The application is a simple REST-based user service. It can create, fetch, and delete users. Even such a trivial application involves several real-world concerns:

  • It requires persistent storage.
  • It lets you explore scaling the different pieces of the application.
  • It lets you explore Envoy at the edge, where the user’s client talks to your application.
  • It lets you explore Envoy internally, brokering communications between the various parts of the application.

Envoy runs as a sidecar, so it's language-agnostic. For this tutorial, the REST service uses Python and Flask, with PostgreSQL for persistence, all of which play nicely together. And of course, running on Kubernetes Engine means managing everything with Kubernetes.

Before you begin

Kubernetes Engine

You need a Google Cloud account to set up a Kubernetes Engine cluster. Visit the Cloud Console and use the UI to create a new cluster. Picking the defaults should be fine for this tutorial.


You need kubectl, the Kubernetes command-line interface, to work with Kubernetes Engine.
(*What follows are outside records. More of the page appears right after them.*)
/-! ## O43 -/

/-- Settles O43: each action by the rule of the operation it stands for; an ending by what its parts leave. -/
theorem claimsFollowTheirContexts : Obligations.ClaimsFollowTheirContexts := by
  refine ⟨?_, ?_, ?_, ?_⟩
  · intro s k c e r hc hr
    refine ⟨fun x hfits hx hid hstate hcls howner => State.claim_grants hc hr hfits hx hid
      (x.claimable_iff.mpr ⟨hstate, hcls, howner⟩), State.claim_of_unfit hc hr, fun x hx hno => ?_, fun hnone => ?_⟩
    · refine State.claim_of_refused hc hr (State.claimTrack_eq_none fun y hy hid => ?_)
      obtain rfl : x = y := Option.some.inj (hx.symm.trans hy)
      exact Track.not_claimable (hno.resolve_left (not_not.mpr hid))
    · exact State.claim_of_refused hc hr (State.claimTrack_eq_none fun y hy => absurd (hnone.symm.trans hy) nofun)
  · intro s time k c _ _ hc
    exact State.endContext_leaves hc time
  · intro s k c e hc
    refine ⟨⟨?_, ?_, ?_⟩, ⟨?_, ?_, ?_, ?_, ?_, ?_, ?_⟩, ?_, ⟨?_, ?_, ?_, ?_⟩, ?_⟩
    · exact fun r hr hno => State.release_of_unclaimed hc hr hno
    · exact fun r front x back hr hclaims hx hothers => State.release_one hc hr hclaims hx hothers
    · exact State.giveUpAll_eq_releases hc e
    · refine (State.onContext_of_running hc _).trans ?_
      rw [Context.setAnchor, spreadOf_eq] <;> rfl
    · intro ms
      refine (State.onContext_of_running hc _).trans ?_
      rw [timerFrom_eq]
    · exact State.onContext_of_running hc _
    · exact State.onContext_of_running hc _
    · exact State.onContext_of_running hc _
    · exact fun axis => State.onContext_of_running hc _
    · exact State.onContext_of_running hc _
    · intro code
      refine ⟨fun hopen => ?_, fun old hopen => ?_, ?_, ?_⟩
      · refine (State.emit_of_running hc e.time .begin code).trans ?_
        simp only [if_true, State.autoCancel, hopen]
        rfl
      · refine (State.emit_of_running hc e.time .begin code).trans ?_
        simp only [if_true, State.autoCancel, hopen]
        rfl
      · refine (State.emit_of_running hc e.time .update code).trans ?_
        exact State.setContext_self ((State.offerGesture_context _ _ _ _).trans hc)
      · exact State.emit_of_running hc e.time .end_ code
    · intro hnone
      simp only [State.act, State.pointerOn, hc, hnone]
    · intro x rest hclaims
      have hon := State.pointerOn_of_claims hc hclaims
      refine ⟨fun hfree => ?_, fun p hp hmine => ?_, fun p h hp hother hh _ => ?_⟩
      · exact hon.trans (if_pos (by simp [State.mayHavePointer, hfree]))
      · exact hon.trans (if_pos (by simp [State.mayHavePointer, hp, hmine]))
      · rw [State.mayHavePointer_of_other hp hother hh] at hon
        exact ⟨fun hlower => hon.trans (if_pos (decide_eq_true hlower)),
          fun hhigher => hon.trans (if_neg (by
            rw [decide_eq_true_iff]
            exact Nat.not_lt.mpr hhigher))⟩
    · intro p hp hmine
      exact (State.pointerOff_of_running hc).trans (if_pos ((s.holds_iff _ _).mpr ⟨p, hp, hmine⟩))
    · intro hothers
      refine (State.pointerOff_of_running hc).trans (if_neg fun hholds => ?_)
      obtain ⟨p, hp, hmine⟩ := (s.holds_iff _ _).mp hholds
      exact hothers p hp hmine
    · intro i press _
      have hbutton := State.button_of_running hc e.time i press
      refine ⟨?_, ?_, fun presser hi hpress hrelease =>
        hbutton.trans (State.actButton_idle hi hpress hrelease e.time)⟩
      · rintro rfl hi
        refine hbutton.trans ?_
        simp only [State.actButton, hi]
        rfl
      · rintro rfl hi
        refine hbutton.trans ?_
        simp only [State.actButton, hi, if_true]
        rfl
  · intro s k c e hc
    refine ⟨fun hopen => ?_, fun code hopen => ?_⟩
    · refine (State.endContext_of_running hc e.time).trans ?_
      simp only [State.autoCancel, hopen, State.releaseButtons_eq]
      rfl
    · refine (State.endContext_of_running hc e.time).trans ?_
      simp only [State.autoCancel, hopen, State.releaseButtons_eq]
      rfl

end Sys2Proof.Machine

/-! Events and rows (chapter 08, sections 8.3, 8.4 and 8.10; R125, R129, R144): what an action leaves of its context and
of the engine, and what an event's delivery does. -/

namespace Sys2Proof.Machine

/-! ## What an action leaves of the engine but for its contexts -/

section
variable (s : State)

theorem State.onContext_apart (k : Nat) (f : Context → Context) : (s.onContext k f).gestures.apart = s.gestures.apart := rfl

theorem State.giveUp_apart (k : Nat) (r : TrackRef) : (s.giveUp k r).gestures.apart = s.gestures.apart :=
  s.dropClaim_apart k r

theorem State.claimTrack_gestures {t : State} {r : TrackRef} {k : Nat} (h : s.claimTrack r k = some t) :
    t.gestures = s.gestures := by
  unfold State.claimTrack at h
  split at h
  · split at h
    · rw [← Option.some.inj h]
    · cases h
  · cases h

theorem State.claim_apart (k : Nat) (e : Event) : (s.claim k e).gestures.apart = s.gestures.apart := by
  unfold State.claim
  split
  · split
    · rfl
    · split
      next t ht => rw [State.onContext_apart, s.claimTrack_gestures ht]
      · rfl
  · rfl

theorem State.release_apart (k : Nat) (e : Event) : (s.release k e).gestures.apart = s.gestures.apart := by
  unfold State.release
  split
  · split
    · exact s.giveUp_apart k _
    · rfl
  · rfl

theorem State.emit_apart (time : Time) (k : Nat) (p : EmitPhase) (code : Nat) :
    (s.emit time k p code).gestures.apart = s.gestures.apart := by
  unfold State.emit
  split
  · rfl
  · rw [State.onContext_apart, State.offerGesture_gestures]
    split
    · rw [State.autoCancel_gestures]
    · rfl

theorem State.pointerOn_gestures (k : Nat) : (s.pointerOn k).gestures = s.gestures := by
  unfold State.pointerOn
  split
  · rfl
  · split
    · rfl
    · split <;> rfl

theorem State.pointerOff_gestures (k : Nat) : (s.pointerOff k).gestures = s.gestures := by
  unfold State.pointerOff
  split
  · rfl
  · split <;> rfl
On macOS you can use brew install kubernetes-cli. Otherwise, follow the Kubernetes installation instructions.


Kubernetes Engine runs code from Docker images, so you need the Docker command-line interface, docker, to build your own images. Docker Community Edition is fine if you're just getting started. (Again, on macOS, the easy way is to run brew install docker.)

The application

Everything you use in this tutorial is in Datawire's envoy-steps repository.
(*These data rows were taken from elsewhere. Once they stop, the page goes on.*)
-- ==== Sys2Proof/Decode.lean ====
section
/-! DEFINITION. Decoding of a request (spec 30_encoding.md R80, R81, R83, R84), total over the 64 request
words; the table of rows it is read from; the encoder; and the numbering the host reads. -/

namespace Sys2Proof

/-- `opw[5:3]`, the operation code (R83). -/
def opCode (w : OpWord) : BitVec 3 := w.extractLsb' 3 3

/-- `opw[2:0]`, the command code (R83). -/
def cmdCode (w : OpWord) : CmdCode := w.extractLsb' 0 3

/-- The request word of an operation code and a command code (R83). -/
def mkOpWord (op cmd : BitVec 3) : OpWord := op ++ cmd

/-- The CommandType of a command code; codes 5, 6 and 7 name none (R81). -/
def CommandType.ofCode (c : CmdCode) : Option CommandType :=
  match c.toNat with
  | 0 => some .dataMeasurements
  | 1 => some .usageSummary
  | 2 => some .productionData
  | 3 => some .mosfetOn
  | 4 => some .mosfetOff
  | _ => none

/-- `CMD_CODE` of a CommandType (R81). -/
def CommandType.code : CommandType → CmdCode
  | .dataMeasurements => 0
  | .usageSummary => 1
  | .productionData => 2
  | .mosfetOn => 3
  | .mosfetOff => 4

/-- `ENC` by its command code (R83, R147). -/
def decodeEnc (cmd : CmdCode) : Instr :=
  match CommandType.ofCode cmd with
  | some .dataMeasurements => .encDataMeasurements
  | some .usageSummary => .encUsageSummary
  | some .productionData => .encProductionData
  | some .mosfetOn => .encMosfetOn
  | some .mosfetOff => .encMosfetOff
  | none =>
    match cmd.toNat with
    | 5 => .encInvalid5
    | 6 => .encInvalid6
    | _ => .encInvalid7

/-- `PARSE` by its command code (R83, R214). -/
def decodeParse (cmd : CmdCode) (raw : Bytes) : Instr :=
  match CommandType.ofCode cmd with
  | some .dataMeasurements => .parseDataMeasurements raw
  | some .usageSummary => .parseUsageSummary raw
  | some .productionData => .parseProductionData raw
  | some .mosfetOn => .parseMosfetOn raw
  | some .mosfetOff => .parseMosfetOff raw
  | none =>
    match cmd.toNat with
    | 5 => .parseInvalid5 raw
    | 6 => .parseInvalid6 raw
    | _ => .parseInvalid7 raw

/-- The operation a request presents (R83). For `CRC8`, `ARM`, `NTF`, `TMO` and `RESET` the low three
bits are ignored (X5); `111xxx` is the reserved word (X1). -/
def decode (r : Request) : Instr :=
  match (opCode r.opw).toNat with
  | 0 => .crc8 r.bytes
  | 1 => decodeEnc (cmdCode r.opw)
  | 2 => decodeParse (cmdCode r.opw) r.bytes
  | 3 => .arm
  | 4 => .ntf r.bytes r.time
  | 5 => .tmo
  | 6 => .reset
  | _ => .reserved

/-- The request word of an operation, the ignored bits as 0 (R83's list of full request words). -/
def encodeWord : Instr → OpWord
  | .crc8 _ => 0b000000
  | .encDataMeasurements => 0b001000
  | .encUsageSummary => 0b001001
  | .encProductionData => 0b001010
  | .encMosfetOn => 0b001011
  | .encMosfetOff => 0b001100
  | .encInvalid5 => 0b001101
  | .encInvalid6 => 0b001110
  | .encInvalid7 => 0b001111
  | .parseDataMeasurements _ => 0b010000
  | .parseUsageSummary _ => 0b010001
  | .parseProductionData _ => 0b010010
  | .parseMosfetOn _ => 0b010011
  | .parseMosfetOff _ => 0b010100
  | .parseInvalid5 _ => 0b010101
  | .parseInvalid6 _ => 0b010110
  | .parseInvalid7 _ => 0b010111
  | .arm => 0b011000
  | .ntf _ _ => 0b100000
  | .tmo => 0b101000
  | .reset => 0b110000
  | .reserved => 0b111000

/-- The byte-sequence argument of an operation, empty where it has none (R80). -/
def bytesArg : Instr → Bytes
  | .crc8 b | .parseDataMeasurements b | .parseUsageSummary b | .parseProductionData b
  | .parseMosfetOn b | .parseMosfetOff b | .parseInvalid5 b | .parseInvalid6 b | .parseInvalid7 b
  | .ntf b _ => b
  | .encDataMeasurements | .encUsageSummary | .encProductionData | .encMosfetOn | .encMosfetOff
  | .encInvalid5 | .encInvalid6 | .encInvalid7 | .arm | .tmo | .reset | .reserved => []

/-- The time argument of an operation, absent where it has none (R80). -/
def timeArg : Instr → Option Nat
  | .ntf _ t => t
  | .crc8 _ | .parseDataMeasurements _ | .parseUsageSummary _ | .parseProductionData _
  | .parseMosfetOn _ | .parseMosfetOff _ | .parseInvalid5 _ | .parseInvalid6 _ | .parseInvalid7 _
  | .encDataMeasurements | .encUsageSummary | .encProductionData | .encMosfetOn | .encMosfetOff
  | .encInvalid5 | .encInvalid6 | .encInvalid7 | .arm | .tmo | .reset | .reserved => none

/-- The request that presents an operation. -/
def encode (i : Instr) : Request := ⟨encodeWord i, bytesArg i, timeArg i⟩

/-- A row of opcode_table.json: a request word belongs to it when its masked bits equal `bits`. -/
structure OpRow where
  mask : OpWord
  bits : OpWord
deriving DecidableEq, Repr

/-- A request word belongs to a row. -/
def OpRow.matches (r : OpRow) (w : OpWord) : Bool := (w &&& r.mask) == r.bits

/-- The `OP` format: bits 5:3 select the operation, bits 2:0 are ignored (R80). -/
def opRow (bits : OpWord) : OpRow := ⟨0x38, bits⟩

/-- The `OP_CMD` format: all six bits are fixed (R80). -/
def cmdRow (bits : OpWord) : OpRow := ⟨0x3F, bits⟩

/-- The 22 rows of opcode_table.json, in its order, as it prints mask and match. -/
def opTable : List OpRow :=
  [opRow 0x00,
   cmdRow 0x08, cmdRow 0x09, cmdRow 0x0A, cmdRow 0x0B, cmdRow 0x0C,
   cmdRow 0x0D, cmdRow 0x0E, cmdRow 0x0F] ++
  [cmdRow 0x10, cmdRow 0x11, cmdRow 0x12, cmdRow 0x13, cmdRow 0x14,
   cmdRow 0x15, cmdRow 0x16, cmdRow 0x17] ++
  [opRow 0x18, opRow 0x20, opRow 0x28, opRow 0x30, opRow 0x38]

/-- The index in `opTable` of an operation's row. -/
def rowIndex : Instr → Nat
  | .crc8 _ => 0
  | .encDataMeasurements => 1
  | .encUsageSummary => 2
  | .encProductionData => 3
  | .encMosfetOn => 4
  | .encMosfetOff => 5
  | .encInvalid5 => 6
  | .encInvalid6 => 7
  | .encInvalid7 => 8
  | .parseDataMeasurements _ => 9
  | .parseUsageSummary _ => 10
  | .parseProductionData _ => 11
  | .parseMosfetOn _ => 12
  | .parseMosfetOff _ => 13
  | .parseInvalid5 _ => 14
  | .parseInvalid6 _ => 15
  | .parseInvalid7 _ => 16
  | .arm => 17
  | .ntf _ _ => 18
  | .tmo => 19
  | .reset => 20
  | .reserved => 21

/-- The request of the host's numbering: the request word is the low 6 bits of `w` (bits from `nbits` up
are 0), the arguments beside it are empty; a `w` with a higher bit set is no request word. -/
def requestOfWord (nbits w : Nat) : Option Request :=
  let v := w % 2 ^ nbits
  if v < 64 then some ⟨BitVec.ofNat 6 v, [], none⟩ else none

/-- What the decoder reads from a row's word, numbered as opcode_table.json numbers it. -/
def decodeTableWord (nbits w : Nat) : Option Instr := (requestOfWord nbits w).map decode

end Sys2Proof
end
  1. Clone that repository and cd into your clone:

    git clone https://github.com/datawire/envoy-steps.git
    cd envoy-steps
  2. In your envoy-steps directory, you should see README.md and directories named postgres, usersvc, and so on. Each of those directories contains a service to be deployed, and each can be brought up or down independently with

    sh up.sh $service


    sh down.sh $service

Between Python code, Kubernetes configs, docs, and so on, there’s too much to include everything in one document. This tutorial just covers the highlights, and you can look at all the details in your clone of the repo.

The Docker registry

Because Kubernetes needs to pull Docker images to run in its containers, you must push the Docker images used in this article to a Docker registry that Kubernetes Engine can access. For example, gcr.io or dockerhub will work fine, but for production use you might want to minimize traffic across boundaries as a cost-reduction effort.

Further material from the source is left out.